「よく来たな。私が、音楽を追及する男、神威楽歩だ」
足音すらも、重々しく響く、長い廊下を、しばらく歩いて、やっと、辿り着いた、やはり、美しいけれど、厳(いかめ)しくて、奇妙な扉の向こうの広い居室(いむろ)で、椅子に腰掛け、彼らを待ち構えていた男が、そう言った。
「はじめまして。私は、鈴」
「俺は、蓮だ」
ニッコリ微笑って、鈴が言い、見定めるように、楽歩を見据えて、蓮が言った。
楽歩が、二人を、ゆっくりと、見据えた。その視線は、決して、鋭いものではなかった。しかし、何もかもが、あらわれてしまうような、そんな視線だった。

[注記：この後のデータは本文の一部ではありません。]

/-! ## The checks of R113 -/

/-- What the front end reads for a launch at acceptance (R113, R117, R123). -/
structure Tables where
  kb : List Word
  lists : List (Nat × List Nat)
  tol : Word
  rlist : Word
  rcap : Nat
  fpa : Nat
  root : Vec
  deriving DecidableEq, Repr

/-- A packet is refused with a status, or waits for a page that is not resident. -/
inductive Refused where
  | status (n : Nat)
  | held
  deriving DecidableEq, Repr

/-- Step 1: the packet's own words. R113 judges the alignment of ROOTP, and R110 gives none: below 64 bytes it is free (log 35). -/
def Launch.wordsOk (l : Launch) : Bool :=
  let wd := bits (l.w 0) 22 18
  decide (bits (l.w 0) 3 0 = 0) && !(l.w 0).getLsbD 23 && decide (bits (l.w 3) 63 24 = 0) && decide (3 ≤ l.cscope) && decide (l.cscope ≤ 5) &&
  decide (wd = 0 ∨ (10 ≤ wd ∧ wd ≤ 30)) && (decide (bits (l.w 2) 5 0 = 0) || Config.rootAligned (bits (l.w 2) 5 0)) &&
  decide (bits (l.w 4) 5 0 = 0) && decide (bits l.crec 6 0 = 0) && (!l.pile || decide (bits (l.w 7) 5 0 = 0))

/-- A range that a table's address must grant. -/
def State.mustGrant (s : State) (ctx : Half) (va : Word) (n : Nat) (r : BitVec 4) : Except Refused (List Byte) :=
  match s.granted ctx va n r true with
  | .error _ => .error (.status 4)
  | .ok bs => if anyNr bs then .error .held else .ok (s.rdBlocks bs)

/-- The group table; a GTAB of 0 is an address as any other (R113, R117). -/
def State.groupTable (s : State) (ctx : Half) (va : Word) : Except Refused (List Byte) := s.mustGrant ctx va 4096 rRD

/-- A completion record: writable in the context, or in host memory that Edoiny has granted (R198). -/
def State.crecOk (s : State) (ctx : Half) (va : Word) : Except Refused Unit :=
  if (s.lookup ctx va.toNat).isNone ∧ s.inHost va.toNat 128 then .ok ()
  else match s.mustGrant ctx va 128 rWR with
    | .error e => .error e
    | .ok _ => .ok ()

/-- The lists of the used groups, each granted over its extent (R117). -/
def State.groupLists (s : State) (ctx : Half) (d : List Byte) : List Nat → Except Refused (List (Nat × List Nat))
  | [] => .ok []
  | g :: r =>
    let n := fieldB d (16 * g) 4
    if n = 0 then s.groupLists ctx d r
    else match s.mustGrant ctx (w64 (sliceB d (16 * g + 8) 8)) (2 * n) rRD with
      | .error e => .error e
      | .ok x => match s.groupLists ctx d r with
        | .error e => .error e
        | .ok rest => .ok ((g, (List.range n).map (fun i => fieldB x (2 * i) 2)) :: rest)

/-- Whole kibibytes of the footprint area above S, a reserved field, or a misaligned list (R123). -/
def Launch.pparOk (l : Launch) (d : List Byte) : Bool :=
  decide (fieldB d 0x14 4 = 0) && decide (fieldB d 0x18 8 < 64) && decide (fieldB d 0x18 8 * 4096 ≤ (256 - l.l1) * 1024) &&
  (d.drop 0x20).all (fun b => decide (b = 0)) && decide (fieldB d 8 8 % 64 = 0)

/-- Steps 1 to 4 of R113. -/
def State.checkLaunch (s : State) (l : Launch) : Except Refused Tables := do
  if !l.wordsOk then .error (.status 3) else
  let inv := match l.src with | .invoke _ => true | _ => false
  if inv && (decide (l.wslot ≠ 0) || decide (l.sslot ≠ 0)) then .error (.status 3) else
  let _ ← s.mustGrant l.ctx (at64 (bits (l.w 1) 47 2) 2) 4 rEX
  let root ← s.mustGrant l.ctx (l.w 2) 48 rRD
  let gt ← s.groupTable l.ctx (l.w 4)
  let wt ← s.mustGrant l.ctx (l.w 5) 64 rRD
  s.crecOk l.ctx l.crec
  let pp ← (if l.pile then s.mustGrant l.ctx (l.w 7) 64 rRD else .ok (List.replicate 64 0))
  let kb := (List.range 8).map (fun i => w64 (sliceB wt (8 * i) 8))
  let gs := (List.range 256).drop 1
  if kb.any (fun b => decide (bits b 15 0 ≠ 0)) || gs.any (fun g => decide (65536 < fieldB gt (16 * g) 4)) || (l.pile && !(l.pparOk pp)) then
    .error (.status 3)
  else
  let lists ← s.groupLists l.ctx gt gs
  let rlist := w64 (sliceB pp 8 8)
  let rcap := fieldB pp 0x10 4
  let _ ← (if l.pile ∧ rlist ≠ 0 then s.mustGrant l.ctx rlist (64 + 32 * rcap) rWR else .ok [])
  .ok { kb := kb, lists := lists, tol := w64 (sliceB pp 0 8), rlist := rlist, rcap := rcap, fpa := fieldB pp 0x18 8, root := vec512 root }
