/-- Since when a queue has waited for its turn: 0 for one never served, else its place among those served, the latest last. -/
def State.copyTurnOf (s : State) (q : CopyQ) : Nat := match indexOf? s.copyTurn (q.level, q.ctx) with | some i => i + 1 | none => 0

/-- A queue whose entry at HEAD is begun: an engine leaves it only for a more urgent one. -/
def CopyQ.begun (q : CopyQ) : Bool := match q.ents with | e :: _ => decide (e.prog ≠ 0) | [] => false

/-- An engine comes to queue `x` before `q`: by level, then to one it works on already, then in turn. -/
def State.copyBefore (s : State) (x q : CopyQ) : Bool :=
  decide (x.level < q.level) || (decide (x.level = q.level) &&
    ((x.begun && !q.begun) || (decide (x.begun = q.begun) && decide (s.copyTurnOf x < s.copyTurnOf q))))

/-- An engine may serve the queue: on a die of its context, fewer queues that the die serves come before it than the die has engines (R151). -/
def State.copyTurnOk (s : State) (q : CopyQ) : Bool :=
  let before := s.copyQs.filter (fun x => decide (x ≠ q) && (s.copyHead x).isSome && s.copyBefore x q)
  (s.copyDies q.ctx).any (fun d => decide ((before.filter (fun x => (s.copyDies x.ctx).contains d)).length < s.copyEngines d))

/-- The KIND 7 message of an entry. -/
def copyMsg (o : Op) (e : CopyE) (status : Nat) : Msg :=
  completion o 7 1 (vec512 (leBytes 8 (dSrc e.desc).toNat ++ leBytes 8 (dDst e.desc).toNat ++ leBytes 8 e.prog ++ leBytes 8 status ++ List.replicate 16 0))

/-- The entry's completion enters its issuer's basket, and HEAD advances; a full basket leaves it at HEAD (R288). -/
def State.copyDone (s : State) (q : CopyQ) (e : CopyE) (o : Op) (status : Nat) : State :=
  match s.enter o.t.core o.ctx o.lid true true (copyMsg o e status) with
  | none => s
  | some s =>
    let q : CopyQ := { q with head := q.head + 1, ents := q.ents.drop 1 }
    ((s.setCopyQ q).syncCopyQ q q.ents.length).dropOp o.id

/-- An engine moves the next chunk of the entry at HEAD. Of one whose core is frozen, PROG advances and the completion waits for the THAW; scratchpads
then stand in the save blocks (R151, R184, R185, R289). -/
def execCopyEngineChunk (ctx : Half) (level : Nat) (s : State) : Host.Outcome State Fault Refusal :=
  let q := s.copyQ ctx level
  match s.copyHead q with
  | none => .next s
  | some (e, o) =>
    if !(s.copyTurnOk q) then .next s
    else
      let captured := (s.op e.op).isNone
      let v : View := { o.view with late := captured }
      let f := if captured then s.imageAt ctx else id
      let total := dRowLen e.desc * dRows e.desc
      let put := fun (s : State) (n : Nat) =>
        let e : CopyE := { e with prog := e.prog + n }
        let q : CopyQ := { q with ents := e :: q.ents.drop 1 }
        let turn := if e.prog = n then s.copyTurn.filter (fun x => decide (x ≠ (level, ctx))) ++ [(level, ctx)] else s.copyTurn
        let s : State := { (s.setCopyQ q).syncCopyQ q 0 with copyTurn := turn }
        (s, q, e)
      let done := fun (r : State × CopyQ × CopyE) (status : Nat) => if captured then r.1 else r.1.copyDone r.2.1 r.2.2 o status
      if total ≤ e.prog then .next (done (s, q, e) 0)
      else
        let smeared := s.copyOverlaps v e.desc
        let rest := fun (s : State) (n : Nat) => put (if smeared then s.smearChunk f v e.desc e.prog n else s) n
        match s.copyChunk f v e.desc e.prog with
        | (_, .held) => .next s
        | (s, .moved n) => .next (if total ≤ e.prog + n then done (rest s n) 0 else (rest s n).1)
        | (s, .stopped n c) => .next (done (rest s n) c.code)

/-! ## MST rows (R145, R339, R340) -/

/-- Every row is written, and the completion enters the issuer's basket; a page that fails now kills the context. -/
def execMstComplete (id : Nat) (s : State) : Host.Outcome State Fault Refusal :=
  match s.op id with
  | none => .next s
  | some o =>
    if o.kind ≠ .mst ∨ o.held ∨ o.deps.any (fun d => s.pending d) then .next s
    else match s.recheckOp o with
      | .error (c, a) => .next (s.killFor o (at64 c.code 0) a).close
      | .ok (_, true) => .next s
      | .ok (o, false) =>
        let pay := vec512 (leBytes 8 o.addr.toNat ++ leBytes 4 o.operand.toNat ++ leBytes 1 (o.mst % 4) ++ leBytes 1 (o.mst / 4) ++ List.replicate 34 0)
        .next (if o.orphan then (s.storeNow o).close else (s.storeNow o).deliver o.t.core o.ctx o.lid (completion o 8 1 pay))

/-! ## Translation, watchdog, soft errors -/

/-- A walk has completed: the bundle keeps the leaf it found, among its 2,048 entries the latest (R80; log 9). -/
def execTranslationWalkComplete (b : Nat) (ctx : Half) (va : Word) (s : State) : Host.Outcome State Fault Refusal :=
  if 2 ^ 48 ≤ va.toNat then .next s
  else match s.lookup ctx va.toNat with
    | none => .next s
    | some l =>
      let k := s.bundle b
      let e : TcEntry := { ctx := ctx, page := va.toNat / 65536, phys := l.phys, rights := l.rights, nr := l.nr, aff := l.aff, large := l.large }
      .next (s.setBundle b { k with tc := (e :: k.tc.filter (fun x => !(decide (x.ctx = ctx) && decide (x.page = e.page)))).take 2048 })

/-- WBUDGET is 0: the next instruction to issue raises WDOG (R176). -/
def execWatchdogExpiry (t : TsId) (s : State) : Host.Outcome State Fault Refusal :=
  let x := s.tsGet t
  if x.act.isNone ∨ x.wbudget ≠ 0 then .next s else .next ((s.tick t false).takeTrap t Cause.wdog.code 0)

/-- An uncorrectable error strikes registers, a queue, scratchpad, or, below the scratchpads, stack memory (R176). -/
def execSoftError (x : SoftTarget) (s : State) : Host.Outcome State Fault Refusal :=
  match x with
  | .sreg t n => let y := s.tsGet t
                 .next (s.tsSet t { y with softS := n :: y.softS })
  | .vreg t n => let y := s.tsGet t
                 .next (s.tsSet t { y with softV := n :: y.softV })
  | .preg t n => let y := s.tsGet t
                 .next (s.tsSet t { y with softP := n :: y.softP })
  | .queue t n => let y := s.tsGet t
                  .next (s.tsSet t { y with softQ := n :: y.softQ })
  | .scratch a => if scratchBase ≤ a then .next { s with softMem := a :: s.softMem } else .next { s with eccMem := a :: s.eccMem }

end Sys2Proof.Machine
end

蓮は、その視線を、まっすぐに受け止めて、自分も、また、何もかもを、映し出そうとするように、見返した。
その視線も、鋭いものではなかった。しかし、時を追うごとに、鏡のように、澄んでいた視線は、だんだんと、澄みきったまま、まるで、研ぎ澄まされた刃のように、鋭くなっていった。
「そうだ! 廻子お姉ちゃん、どうして、ここにいるの?」
その沈黙の視線の邂逅(かいこう)を、打ち破ったのは、鈴の弾んだ声だった。その明るい響きに、蓮は、金縛りでも、とけたように、鈴を振り返った。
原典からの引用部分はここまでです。